> **Prompt**: Copy out, from the data below, each line in which the word "show" occurs.

> **Supplied material**:
<<<<

-- ==== Sys2Proof/Tests/Slice0.lean ====
section
/-! SUPPORT. Tests on fixed values: the checks of WellFormed, the manual's own worked numbers, one step at a time, and for every
statement that has hypotheses a state and operands that meet them, clause by clause (the `witness_` theorems). -/

namespace Sys2Proof.Tests

open Sys2Proof Sys2Proof.Machine Sys2Proof.Safety

set_option maxRecDepth 100000
set_option Elab.async false

/-! ### A small bench -/

/-- The state a step leaves; the reset state when it stops. -/
def after (c : Instr) (s : State) : State :=
  match exec c s with
  | .next t => t
  | _ => State.reset

/-- Station 0 after power-on with ports 2 and 4 present and the controller on port 4. -/
def bench : State :=
  let s := State.reset
  let s := s.setPins { s.pins with present := (s.pins.present.put 2 true).put 4 true }
  s.setMga { s.mga with settings := { s.mga.settings with controllerPort := some 4 } }

/-- The numbers of the buffers behind the first. -/
def others : List Nat := List.range' 1 8191

/-- A request of the controller. -/
def ask (command : Nat) (args : List Byte) : Request :=
  { source := 7, payload := [0, 0x31, byte command, byte args.length] ++ args }

/-- The request alone in the queue. -/
def asked (s : State) (command : Nat) (args : List Byte) : State :=
  s.setMga { s.mga with requests := [ask command args] }

/-- The station in FAULT-HOLD, its FAULT flag set. -/
def held (s : State) : State := (s.setMga { s.mga with held := true }).setSource 0 { s.source 0 with flag := true }

/-- A lane in a receive state. -/
def lane (s : State) (l : Lane) (state : RxState) : State := s.setRx l { s.rx l with state := state }

/-- Buffer `b` holding a cell with so many references. -/
def buffer (s : State) (b refs : Nat) (cell : Cell) (agrees : Bool := true) : State :=
  s.setBuffer b { refs := refs, cell := cell, checkAgrees := agrees }

/-- A MEDIA cell of a stream with three payload bytes. -/
def media (n : Byte) (seq : Nat) : Cell :=
  { kind := .media, addr := n, cls := 0, frameEnd := true, demoted := false, seq := BitVec.ofNat 16 seq, payload := [1, 2, 3] }

/-- Field or setting items as bytes. -/
def items (xs : List (Nat × Nat)) : List Byte := (xs.map (fun x => [byte x.1] ++ be16 x.2)).flatten

def silentB (s : State) (src : Source) : Bool :=
  decide (src ≠ srcFault) && decide (s.takerOf src = none) &&
    ((s.source src).flag || decide ((s.source src).level ≤ s.evu.floor))

theorem silent_of {s : State} {src : Source} (h : silentB s src = true) : Silent s src := by
  simp only [silentB, Bool.and_eq_true, Bool.or_eq_true, decide_eq_true_eq] at h
  exact ⟨h.1.1, h.1.2, h.2⟩

theorem calm_of {s : State} {rs : List CounterRef} (h : rs.all (fun r => !(s.counter r).atHalf) = true) : Calm s rs := by
  intro r hr
  simpa using List.all_eq_true.mp h r hr

theorem far_of {s : State} {rs : List CounterRef}
    (h : rs.all (fun r => decide ((s.counter r).value.toNat + 8192 < 2147483648)) = true) : Far s rs := by
  intro r hr
  simpa using List.all_eq_true.mp h r hr

theorem entry_bench (n : StreamId) : bench.entry n = .default := by
  show (Vector.replicate 256 StreamEntry.default)[n.val] = _
  simp

theorem run_bench (n : StreamId) : bench.run n = .cleared := by
  show (Vector.replicate 256 RunRecord.cleared)[n.val] = _
  simp

theorem agrees_bench : TableAgrees bench := fun n => by rw [entry_bench]; rfl

theorem agrees_set {s : State} (h : TableAgrees s) (n : StreamId) {e : StreamEntry} (he : e.checkAgrees = true) :
    TableAgrees (s.setEntry n e) := by
  intro m
  show ((s.stb.entries.put n e).look m).checkAgrees = true
  rw [Bank.look_put]
  split
  · exact he
  · exact h m

theorem free_reset : State.reset.bfm.free = 0 :: others := by
  show List.range' 0 (8191 + 1) = 0 :: List.range' 1 8191
  rfl

theorem others_cons : others = 1 :: List.range' 2 8190 := by
  show List.range' 1 (8190 + 1) = _
  rfl

/-- Buffer 0 granted of a free list that is as after reset. -/
theorem grants_of {s : State} {threshold : Nat}
    (h : (decide (threshold < s.bfm.freeCount) && decide (s.bfm.freeCount ≠ 512)) = true)
    (hf : s.bfm.free = State.reset.bfm.free := by exact rfl) : Grants s threshold 0 others := by
  simp only [Bool.and_eq_true, decide_eq_true_eq] at h
  exact ⟨hf.trans free_reset, h.1, h.2⟩

theorem takes_of {s : State} {l : Lane} {cell : List Byte} {n : StreamId} (hg : GoodCell s l cell 1)
    (h : (decide ((byteAt cell 2).toFin = n) && !s.mga.held && (s.entry n).checkAgrees && decide ((s.entry n).state = .active) &&
      decide ((s.entry n).role = .terminus) && (decide (512 < s.bfm.freeCount) && decide (s.bfm.freeCount ≠ 512))) = true)
    (hf : s.bfm.free = State.reset.bfm.free := by exact rfl) : TakesMedia s l cell n 0 others := by
  rw [Bool.and_eq_true] at h
  have hb := grants_of (threshold := 512) h.2 hf
  simp only [Bool.and_eq_true, decide_eq_true_eq, Bool.not_eq_true'] at h
  have ht : ∀ k, Config.mediaThreshold k ≤ 512 := by decide
  exact ⟨hg, h.1.1.1.1.1, h.1.1.1.1.2, h.1.1.1.2, h.1.1.2, h.1.2, ⟨hb.free, Nat.lt_of_le_of_lt (ht _) hb.above, hb.notLow⟩⟩

def reachesB (s : State) (p : PortId) : Bool :=
  decide (s.mga.settings.controllerPort = some p) && s.present p && decide ((s.egress p).length < 512)

theorem reaches_of {s : State} {p : PortId} (h : reachesB s p = true) : Reaches s p := by
  simp only [reachesB, Bool.and_eq_true, decide_eq_true_eq] at h
  exact ⟨h.1.1, h.1.2, h.2⟩

def headsB (s : State) (step : Instr) (r : Request) (rest : List Request) (p : PortId) : Bool :=
  decide (s.mga.restart = .idle) && decide (s.mga.requests = r :: rest) &&
    decide (serviceStep (requestCommand r.payload).toNat = step) && decide (r.source = controllerAddress) && reachesB s p &&
    (decide (0 < s.bfm.freeCount) && decide (s.bfm.freeCount ≠ 512))

theorem heads_of {s : State} {step : Instr} {r : Request} {rest : List Request} {p : PortId}
    (h : headsB s step r rest p = true) (hf : s.bfm.free = State.reset.bfm.free := by exact rfl) :
    Heads s step r rest p 0 others := by
  unfold headsB at h
  rw [Bool.and_eq_true] at h
  have hg := grants_of h.2 hf
  simp only [Bool.and_eq_true, decide_eq_true_eq] at h
  exact ⟨h.1.1.1.1.1, h.1.1.1.1.2, h.1.1.1.2, h.1.1.2, reaches_of h.1.2, hg⟩

theorem serves_of {s : State} {step : Instr} {r : Request} {rest : List Request} {p : PortId}
    (h : (headsB s step r rest p && !argLengthBad r.payload) = true)
    (hf : s.bfm.free = State.reset.bfm.free := by exact rfl) : Serves s step r rest p 0 others := by
  simp only [Bool.and_eq_true, Bool.not_eq_true'] at h
  exact ⟨heads_of h.1 hf, h.2⟩

/-! ### Checks of the manual's numbers -/

/-- The two check values of R2. -/
theorem test_crc : crc8 [0x31, 0x32, 0x33, 0x34, 0x35, 0x36, 0x37, 0x38, 0x39] = 0xF4 ∧
    crc32 [0x31, 0x32, 0x33, 0x34, 0x35, 0x36, 0x37, 0x38, 0x39] = 0xFC891918 := by decide +kernel

theorem test_portCell_short : (Instr.portCellTake 0 (List.replicate 123 0)).wellFormed = false := by decide +kernel

theorem test_laneCell_long : (Instr.laneCellReceive .a (List.replicate 129 0)).wellFormed = false := by decide +kernel

/-! ### Witnesses: the clock and the ticks -/

/-- The last microsecond before a 1 s tick. -/
def late : State := State.reset.setLck { count := 5, phase := 999999, epoch := 0 }

theorem witness_IdleMicrosecond : late.pending = [] ∧ late.immediateSteps = [] ∧ late.restarting = false := by decide +kernel

/-- A merged ACTIVE terminus stream 12 on port 2, in context 3, with lanes A and B UP. -/
def wide : State :=
  let s := lane (lane bench .a .up) .b .up
  let s := s.setEntry 12 { s.entry 12 with
    state := .active, role := .terminus, port := 2, merge := true, depth := 8, holdUs := 600, holdMax := 5000,
    gapMarkers := true }
  let s := s.setRun 12 { s.run 12 with context := some 3 }
  s.setContext 3 { Context.cleared with
    condition := .attached, owner := some 12, synced := true, next := 65534, epoch := 5, depth := 8,
    slots := List.replicate 8 none, hold := 600 }

/-- An ACTIVE origin stream 10 of port 4, class 1, plan A, rate 40 and burst 4, with lane A USABLE. -/
def origin : State :=
  let s := lane bench .a .up
  let s := s.setTx .a { s.tx .a with view := .usable, load := 40 }
  let s := s.setEntry 10 { s.entry 10 with
    state := .active, loaded := true, port := 4, cls := 1, rate := 40, burst := 4,
    plan := { clear := .a, watch := .a, warning := .a, strike := .off } }
  s.setRun 10 { s.run 10 with level := 16, sendSeq := 65535 }

theorem witness_Tick1msActs : origin.restarting = false ∧ (origin.entry 10).state = .active := by decide +kernel

theorem witness_Tick1msActs_frame : wide.restarting = false ∧
    ∀ c n, (wide.context c).condition = .attached → (wide.context c).owner = some n → (wide.entry n).holdMode = .fixed := by
  refine ⟨by decide +kernel, fun c n hc ho => ?_⟩
  have h : ∀ c, (wide.context c).condition = .attached → c = 3 := by decide +kernel
  have h' := h c hc
  subst h'
  have e : (wide.context 3).owner = some 12 := by decide +kernel
  rw [e] at ho
  cases ho
  decide +kernel

/-- Stream 12 in AUTO mode. -/
def auto : State := wide.setEntry 12 { wide.entry 12 with holdMode := .auto }

theorem witness_AutoHoldMoves : auto.restarting = false ∧ (auto.context 3).condition = .attached ∧
    (auto.context 3).owner = some 12 ∧ (auto.entry 12).holdMode = .auto ∧ (auto.entry 12).checkAgrees = true := by decide +kernel

/-- A peer report one tick from going stale, with lanes A and B UP at the peer. -/
def report : State :=
  let s := bench.setPeer { bench.lrx.peer with
    rx := { a := .up, b := .up, c := .hunt }, base := .warning, strike := true, age := 299, stale := false }
  s.setPsc { s.psc with peerBase := .warning, peerStrike := true, effective := .strike }

theorem witness_PeerReportGoesStale : report.restarting = false ∧ report.lrx.peer.stale = false ∧ 299 ≤ report.lrx.peer.age := by
  decide +kernel

theorem witness_PeerReportGoesStale_event : TableAgrees report ∧ Silent report srcPeerStale ∧ (∀ l, Silent report (srcLaneView l)) ∧
    Silent report srcPosture ∧ Silent report srcOvercommit ∧
    (∀ l, (report.tx l).control = [] ∧ ∀ k, report.classQueue l k = []) := by
  refine ⟨agrees_bench, silent_of (by decide +kernel), ?_, silent_of (by decide +kernel), silent_of (by decide +kernel), ?_⟩
  · intro l; cases l <;> exact silent_of (by decide +kernel)
  · intro l; cases l <;> decide +kernel

/-- Lane A UP, judged, with as many CRC failures as the threshold and a run one short of the impair count. -/
def judged : State := bench.setRx .a { bench.rx .a with state := .up, judging := true, crcFailures := 4, erroredRun := 2 }

/-- Lane A IMPAIRED, judged, one clean interval short of recovery. -/
def clean : State := bench.setRx .a { bench.rx .a with state := .impaired, judging := true, cleanRun := 4 }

>>>>

> **Response below**:
  show (Vector.replicate 256 StreamEntry.default)[n.val] = _
  show (Vector.replicate 256 RunRecord.cleared)[n.val] = _
  show ((s.stb.entries.put n e).look m).checkAgrees = true
  show List.range' 0 (8191 + 1) = 0 :: List.range' 1 8191
  show List.range' 1 (8190 + 1) = _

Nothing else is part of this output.